Babin Patel - Analyst
Babin Patel - Analyst
Hey, good morning. This is Bhavin Patel on for Jason. Two questions from us. The first is, given the green space in PH-ILD, what's Liquidia's strategy to drive early market penetration for YUTREPIA? Can you share the marketing differentiation that you plan to promote to doctors? And then on, given the 505(b)(2) pathway, should we expect any differences in the label for YUTREPIA versus Tyvaso DPI? I know in the past, you've mentioned demonstrating titration to 3x higher doses compared to Tyvaso DPI.
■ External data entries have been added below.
/-- A field holds its value: `n` bits, most significant first (00_scope.md R10). -/
theorem bitsValue_fieldBits {n v : Nat} (h : v < 2 ^ n) : bitsValue (fieldBits n v) = v := by
  have hf : fieldBits n v = (List.range n).map fun k => v.testBit (n - 1 - k) := by
    apply List.ext_getElem?
    intro k
    by_cases hk : k < n
    · rw [fieldBits_getElem? v hk]; simp [hk]
    · rw [List.getElem?_eq_none (by simp; omega), List.getElem?_eq_none (by simp; omega)]
  rw [hf]
  apply Nat.eq_of_testBit_eq
  intro i
  rw [bitsValue_range_testBit (fun k => v.testBit (n - 1 - k))]
  by_cases hi : i < n
  · simp [hi, show n - 1 - (n - 1 - i) = i by omega]
  · simp only [hi, decide_false, Bool.false_and]
    exact (Nat.testBit_eq_false_of_lt (Nat.lt_of_lt_of_le h (Nat.pow_le_pow_right (by decide) (by omega)))).symm

@[simp] theorem bitsAhead_length (r : Reader) (n : Nat) : (bitsAhead r n).length = n := by simp [bitsAhead]

/-- The bits ahead, cut where a read stops. -/
theorem bitsAhead_append {m : Nat} {r r' : Reader} (h : Consumed m r r') (n : Nat) :
    bitsAhead r (m + n) = bitsAhead r m ++ bitsAhead r' n := by
  unfold bitsAhead
  rw [List.range_add, List.map_append, List.map_map]
  congr 1
  exact List.map_congr_left fun k _ => (h k).symm

end Sys2Proof.Machine
end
嘿,早安。我是 Bhavin Patel,取代 Jason。我們有兩個問題。首先,考慮到 PH-ILD 的綠地,Liquidia 推動 YUTREPIA 早期市場滲透的策略是什麼?您能否分享一下您計劃向醫師推廣的行銷差異化?然後,考慮到 505(b)(2) 途徑,我們是否應該預期 YUTREPIA 與 Tyvaso DPI 的標籤會有任何差異?我知道,過去您曾提到過,與 Tyvaso DPI 相比,滴定劑量可高出 3 倍。
Roger Jeffs - Chief Executive Officer, Director
Roger Jeffs - Chief Executive Officer, Director
Yeah. So I'll answer the second question first, and then I'll ask Scott Moomaw, our Chief Commercial Officer, if he would address the launch dynamics around PH-ILD and differentiation that we intend to emphasize. So you're exactly correct, Bhavin. I think the label, it is a 505(b)(2), so we share, obviously, the indication claims and things like that.
是的。因此,我先回答第二個問題,然後我會詢問我們的首席商務官 Scott Moomaw,他是否會談談我們打算強調的 PH-ILD 的發布動態和差異化。所以你完全正確,Bhavin。我認為該標籤是 505(b)(2),因此我們顯然共享適應症聲明和諸如此類的東西。
But where we differ from the label is in the dose titration table because in our study that we used to bridge, we showed that we could escalate the doses, as you mentioned, up to 3 times higher than the target therapeutic dose of the brand.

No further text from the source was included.